[Stored items]
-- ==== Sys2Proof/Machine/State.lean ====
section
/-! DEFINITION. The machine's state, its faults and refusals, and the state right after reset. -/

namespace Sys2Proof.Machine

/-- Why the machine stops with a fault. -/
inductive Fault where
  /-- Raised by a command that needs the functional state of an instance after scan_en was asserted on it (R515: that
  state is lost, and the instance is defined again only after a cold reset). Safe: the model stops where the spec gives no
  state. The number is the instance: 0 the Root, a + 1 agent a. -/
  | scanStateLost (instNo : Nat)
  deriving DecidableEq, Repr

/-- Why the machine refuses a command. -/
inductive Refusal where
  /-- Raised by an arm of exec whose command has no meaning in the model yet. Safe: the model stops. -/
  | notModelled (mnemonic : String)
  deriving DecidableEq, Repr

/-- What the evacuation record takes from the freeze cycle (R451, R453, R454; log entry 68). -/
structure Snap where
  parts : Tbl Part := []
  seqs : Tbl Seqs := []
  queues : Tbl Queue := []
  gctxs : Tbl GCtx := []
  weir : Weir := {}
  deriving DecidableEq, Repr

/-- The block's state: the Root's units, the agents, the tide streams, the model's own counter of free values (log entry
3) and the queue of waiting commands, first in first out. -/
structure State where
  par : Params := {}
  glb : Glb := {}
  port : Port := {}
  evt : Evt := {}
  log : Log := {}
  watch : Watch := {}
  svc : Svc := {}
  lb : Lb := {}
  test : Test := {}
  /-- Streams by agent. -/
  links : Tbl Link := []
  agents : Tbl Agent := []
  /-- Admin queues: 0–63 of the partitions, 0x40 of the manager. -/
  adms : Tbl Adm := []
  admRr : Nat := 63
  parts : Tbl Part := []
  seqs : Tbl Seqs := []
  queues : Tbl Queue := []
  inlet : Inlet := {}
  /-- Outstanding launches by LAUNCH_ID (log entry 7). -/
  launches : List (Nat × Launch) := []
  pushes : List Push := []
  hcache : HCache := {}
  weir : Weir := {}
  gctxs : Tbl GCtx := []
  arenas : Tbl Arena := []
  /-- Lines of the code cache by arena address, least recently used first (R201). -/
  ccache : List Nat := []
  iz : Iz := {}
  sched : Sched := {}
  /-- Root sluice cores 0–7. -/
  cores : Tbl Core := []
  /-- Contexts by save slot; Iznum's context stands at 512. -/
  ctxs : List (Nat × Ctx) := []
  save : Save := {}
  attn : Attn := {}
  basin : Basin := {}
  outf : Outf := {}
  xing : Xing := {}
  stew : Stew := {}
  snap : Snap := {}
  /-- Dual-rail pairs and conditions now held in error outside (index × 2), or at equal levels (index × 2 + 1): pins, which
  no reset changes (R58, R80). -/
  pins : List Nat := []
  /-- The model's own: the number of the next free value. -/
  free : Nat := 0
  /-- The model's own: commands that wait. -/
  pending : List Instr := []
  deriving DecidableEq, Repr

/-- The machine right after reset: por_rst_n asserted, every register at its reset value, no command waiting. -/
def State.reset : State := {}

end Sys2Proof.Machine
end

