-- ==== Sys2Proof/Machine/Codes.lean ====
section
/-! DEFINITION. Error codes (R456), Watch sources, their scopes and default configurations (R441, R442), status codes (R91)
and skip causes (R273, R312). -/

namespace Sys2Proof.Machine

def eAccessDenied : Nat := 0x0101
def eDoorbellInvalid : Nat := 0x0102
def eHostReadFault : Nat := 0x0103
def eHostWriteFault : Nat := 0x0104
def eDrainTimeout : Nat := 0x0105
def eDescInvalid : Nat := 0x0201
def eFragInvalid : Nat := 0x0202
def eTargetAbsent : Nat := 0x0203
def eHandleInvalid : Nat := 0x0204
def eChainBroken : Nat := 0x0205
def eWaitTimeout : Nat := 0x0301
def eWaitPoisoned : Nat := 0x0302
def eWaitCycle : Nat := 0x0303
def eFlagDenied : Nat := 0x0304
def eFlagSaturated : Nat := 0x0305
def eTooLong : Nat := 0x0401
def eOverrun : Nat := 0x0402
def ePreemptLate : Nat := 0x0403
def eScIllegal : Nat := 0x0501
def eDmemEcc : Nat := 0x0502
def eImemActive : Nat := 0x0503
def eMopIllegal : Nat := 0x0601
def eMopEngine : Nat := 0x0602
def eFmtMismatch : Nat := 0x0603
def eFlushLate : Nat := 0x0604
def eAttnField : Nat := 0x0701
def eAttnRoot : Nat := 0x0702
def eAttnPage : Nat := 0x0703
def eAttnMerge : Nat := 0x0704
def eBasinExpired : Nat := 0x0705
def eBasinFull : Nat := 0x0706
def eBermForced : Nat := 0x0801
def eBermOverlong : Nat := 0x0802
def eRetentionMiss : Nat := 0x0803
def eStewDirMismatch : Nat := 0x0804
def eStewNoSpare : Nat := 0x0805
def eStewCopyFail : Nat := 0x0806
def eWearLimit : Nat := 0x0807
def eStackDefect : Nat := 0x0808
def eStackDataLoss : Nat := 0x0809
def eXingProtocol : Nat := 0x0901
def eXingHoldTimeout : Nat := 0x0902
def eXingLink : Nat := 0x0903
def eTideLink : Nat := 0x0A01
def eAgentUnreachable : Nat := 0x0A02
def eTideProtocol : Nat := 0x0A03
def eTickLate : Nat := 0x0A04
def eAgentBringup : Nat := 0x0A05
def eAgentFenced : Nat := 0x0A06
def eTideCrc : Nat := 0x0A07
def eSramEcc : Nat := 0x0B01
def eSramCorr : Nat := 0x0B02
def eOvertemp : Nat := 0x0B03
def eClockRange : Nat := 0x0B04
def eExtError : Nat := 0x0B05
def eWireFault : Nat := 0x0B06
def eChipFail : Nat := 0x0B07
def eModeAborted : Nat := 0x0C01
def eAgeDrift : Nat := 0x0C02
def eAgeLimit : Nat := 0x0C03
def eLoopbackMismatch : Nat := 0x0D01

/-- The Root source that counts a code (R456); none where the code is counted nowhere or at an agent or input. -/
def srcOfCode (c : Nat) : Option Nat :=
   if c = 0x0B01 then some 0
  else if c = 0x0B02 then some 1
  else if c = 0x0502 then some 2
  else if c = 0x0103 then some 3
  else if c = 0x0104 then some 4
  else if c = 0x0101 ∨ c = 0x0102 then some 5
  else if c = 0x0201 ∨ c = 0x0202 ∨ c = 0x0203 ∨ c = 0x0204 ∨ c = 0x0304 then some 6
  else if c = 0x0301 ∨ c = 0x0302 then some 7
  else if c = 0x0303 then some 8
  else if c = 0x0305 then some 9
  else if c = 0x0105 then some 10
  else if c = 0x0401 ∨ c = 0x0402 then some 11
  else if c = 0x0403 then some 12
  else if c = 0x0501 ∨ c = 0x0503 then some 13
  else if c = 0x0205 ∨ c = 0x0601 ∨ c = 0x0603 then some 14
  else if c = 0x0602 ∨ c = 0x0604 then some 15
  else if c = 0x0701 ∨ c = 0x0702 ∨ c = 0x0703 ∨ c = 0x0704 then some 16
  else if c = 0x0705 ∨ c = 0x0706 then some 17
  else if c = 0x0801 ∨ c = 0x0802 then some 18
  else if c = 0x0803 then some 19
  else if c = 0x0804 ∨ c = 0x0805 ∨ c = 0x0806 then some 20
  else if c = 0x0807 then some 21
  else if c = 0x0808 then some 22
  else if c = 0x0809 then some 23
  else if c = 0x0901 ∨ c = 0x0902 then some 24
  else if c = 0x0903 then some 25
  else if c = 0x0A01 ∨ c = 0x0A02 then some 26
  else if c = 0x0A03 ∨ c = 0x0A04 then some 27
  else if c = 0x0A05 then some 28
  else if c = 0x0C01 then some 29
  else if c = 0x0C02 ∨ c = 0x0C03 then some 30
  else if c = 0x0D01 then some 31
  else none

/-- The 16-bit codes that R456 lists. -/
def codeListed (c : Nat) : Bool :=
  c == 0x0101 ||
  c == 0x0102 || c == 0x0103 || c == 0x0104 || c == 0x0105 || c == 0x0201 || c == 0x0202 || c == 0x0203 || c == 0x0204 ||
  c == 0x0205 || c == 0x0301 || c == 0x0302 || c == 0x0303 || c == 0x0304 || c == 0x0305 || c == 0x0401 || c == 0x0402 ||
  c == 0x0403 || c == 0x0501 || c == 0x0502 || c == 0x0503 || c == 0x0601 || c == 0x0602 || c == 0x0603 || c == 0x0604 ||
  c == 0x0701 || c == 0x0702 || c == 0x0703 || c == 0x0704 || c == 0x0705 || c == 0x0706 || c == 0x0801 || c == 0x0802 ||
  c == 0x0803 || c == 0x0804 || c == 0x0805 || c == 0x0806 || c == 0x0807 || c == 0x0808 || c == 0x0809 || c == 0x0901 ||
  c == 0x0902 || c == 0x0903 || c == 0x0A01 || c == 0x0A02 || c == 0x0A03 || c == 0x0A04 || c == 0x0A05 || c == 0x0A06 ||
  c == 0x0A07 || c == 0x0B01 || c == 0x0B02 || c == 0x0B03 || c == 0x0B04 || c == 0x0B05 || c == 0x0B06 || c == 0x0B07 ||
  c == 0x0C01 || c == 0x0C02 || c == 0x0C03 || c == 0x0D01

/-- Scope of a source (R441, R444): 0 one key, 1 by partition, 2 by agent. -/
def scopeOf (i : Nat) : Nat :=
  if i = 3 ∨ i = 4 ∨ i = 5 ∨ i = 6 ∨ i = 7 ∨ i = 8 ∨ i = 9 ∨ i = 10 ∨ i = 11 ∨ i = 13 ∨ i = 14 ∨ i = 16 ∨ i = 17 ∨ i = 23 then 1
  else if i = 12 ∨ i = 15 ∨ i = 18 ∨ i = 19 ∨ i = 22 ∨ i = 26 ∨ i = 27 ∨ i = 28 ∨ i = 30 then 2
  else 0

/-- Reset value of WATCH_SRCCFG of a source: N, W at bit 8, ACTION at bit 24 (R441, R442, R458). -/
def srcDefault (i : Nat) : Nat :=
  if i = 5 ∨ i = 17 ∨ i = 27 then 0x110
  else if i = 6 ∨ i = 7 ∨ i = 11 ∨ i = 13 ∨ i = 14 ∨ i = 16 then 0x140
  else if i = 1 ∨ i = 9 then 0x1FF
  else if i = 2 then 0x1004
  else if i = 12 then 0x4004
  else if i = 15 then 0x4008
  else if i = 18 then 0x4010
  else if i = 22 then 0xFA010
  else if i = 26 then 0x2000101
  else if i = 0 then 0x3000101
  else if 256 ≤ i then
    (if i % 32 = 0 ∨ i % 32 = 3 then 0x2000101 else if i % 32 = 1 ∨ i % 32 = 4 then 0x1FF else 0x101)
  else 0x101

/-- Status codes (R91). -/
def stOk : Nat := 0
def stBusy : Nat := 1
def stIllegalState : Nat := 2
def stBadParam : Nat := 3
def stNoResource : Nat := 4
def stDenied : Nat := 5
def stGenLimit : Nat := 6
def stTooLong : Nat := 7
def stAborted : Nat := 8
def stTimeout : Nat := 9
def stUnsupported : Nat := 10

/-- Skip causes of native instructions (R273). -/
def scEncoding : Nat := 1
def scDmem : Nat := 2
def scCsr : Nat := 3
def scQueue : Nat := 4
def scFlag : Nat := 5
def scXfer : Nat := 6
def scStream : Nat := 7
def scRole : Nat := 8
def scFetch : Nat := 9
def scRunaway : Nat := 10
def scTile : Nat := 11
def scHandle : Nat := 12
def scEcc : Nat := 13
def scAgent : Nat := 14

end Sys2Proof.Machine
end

...

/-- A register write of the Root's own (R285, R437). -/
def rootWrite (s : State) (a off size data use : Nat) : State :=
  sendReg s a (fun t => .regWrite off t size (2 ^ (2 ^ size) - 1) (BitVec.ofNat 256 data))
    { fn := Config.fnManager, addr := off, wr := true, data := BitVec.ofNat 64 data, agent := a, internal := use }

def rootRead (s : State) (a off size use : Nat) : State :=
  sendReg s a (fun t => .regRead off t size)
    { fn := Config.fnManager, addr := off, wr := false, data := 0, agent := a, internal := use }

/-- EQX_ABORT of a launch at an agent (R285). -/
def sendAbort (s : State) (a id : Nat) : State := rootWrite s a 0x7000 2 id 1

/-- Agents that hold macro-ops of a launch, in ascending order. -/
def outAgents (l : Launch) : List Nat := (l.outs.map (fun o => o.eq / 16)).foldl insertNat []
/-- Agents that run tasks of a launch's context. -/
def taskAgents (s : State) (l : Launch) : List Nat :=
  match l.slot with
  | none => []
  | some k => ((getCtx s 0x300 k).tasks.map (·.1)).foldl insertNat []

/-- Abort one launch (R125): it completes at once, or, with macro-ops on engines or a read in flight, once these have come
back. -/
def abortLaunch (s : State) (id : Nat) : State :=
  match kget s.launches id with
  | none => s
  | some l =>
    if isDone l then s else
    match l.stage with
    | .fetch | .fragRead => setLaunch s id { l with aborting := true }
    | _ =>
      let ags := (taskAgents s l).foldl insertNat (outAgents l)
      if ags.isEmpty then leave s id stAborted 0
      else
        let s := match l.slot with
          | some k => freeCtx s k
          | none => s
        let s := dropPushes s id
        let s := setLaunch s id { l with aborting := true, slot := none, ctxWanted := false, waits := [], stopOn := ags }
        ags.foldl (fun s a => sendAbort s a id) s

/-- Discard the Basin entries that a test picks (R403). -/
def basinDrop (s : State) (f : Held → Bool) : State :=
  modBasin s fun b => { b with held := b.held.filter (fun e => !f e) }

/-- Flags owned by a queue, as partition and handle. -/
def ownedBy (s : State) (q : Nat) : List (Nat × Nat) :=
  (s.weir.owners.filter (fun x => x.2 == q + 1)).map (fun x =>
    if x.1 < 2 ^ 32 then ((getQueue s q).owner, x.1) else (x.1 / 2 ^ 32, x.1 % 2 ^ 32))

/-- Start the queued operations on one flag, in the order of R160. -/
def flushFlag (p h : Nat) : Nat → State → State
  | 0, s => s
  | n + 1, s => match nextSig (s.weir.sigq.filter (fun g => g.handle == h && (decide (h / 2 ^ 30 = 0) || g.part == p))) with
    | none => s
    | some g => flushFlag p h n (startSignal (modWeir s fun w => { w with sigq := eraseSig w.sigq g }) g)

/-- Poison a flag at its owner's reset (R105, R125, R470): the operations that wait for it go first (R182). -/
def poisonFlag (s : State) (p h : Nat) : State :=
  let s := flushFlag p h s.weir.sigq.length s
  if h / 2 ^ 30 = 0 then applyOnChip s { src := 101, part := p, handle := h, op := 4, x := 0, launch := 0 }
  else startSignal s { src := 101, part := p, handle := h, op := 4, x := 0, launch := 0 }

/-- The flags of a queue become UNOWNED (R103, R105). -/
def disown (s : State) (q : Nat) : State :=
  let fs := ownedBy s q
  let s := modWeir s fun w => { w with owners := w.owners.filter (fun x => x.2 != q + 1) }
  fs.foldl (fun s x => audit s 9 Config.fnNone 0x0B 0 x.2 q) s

_Your objective_
Please reproduce the lines from the line with "else if c = 0x0104 then some 4" to the line with "else if c = 0x0305 then some 9", both ends included, exactly as they appear above.

_Answer section_
  else if c = 0x0104 then some 4
  else if c = 0x0101 ∨ c = 0x0102 then some 5
  else if c = 0x0201 ∨ c = 0x0202 ∨ c = 0x0203 ∨ c = 0x0204 ∨ c = 0x0304 then some 6
  else if c = 0x0301 ∨ c = 0x0302 then some 7
  else if c = 0x0303 then some 8
  else if c = 0x0305 then some 9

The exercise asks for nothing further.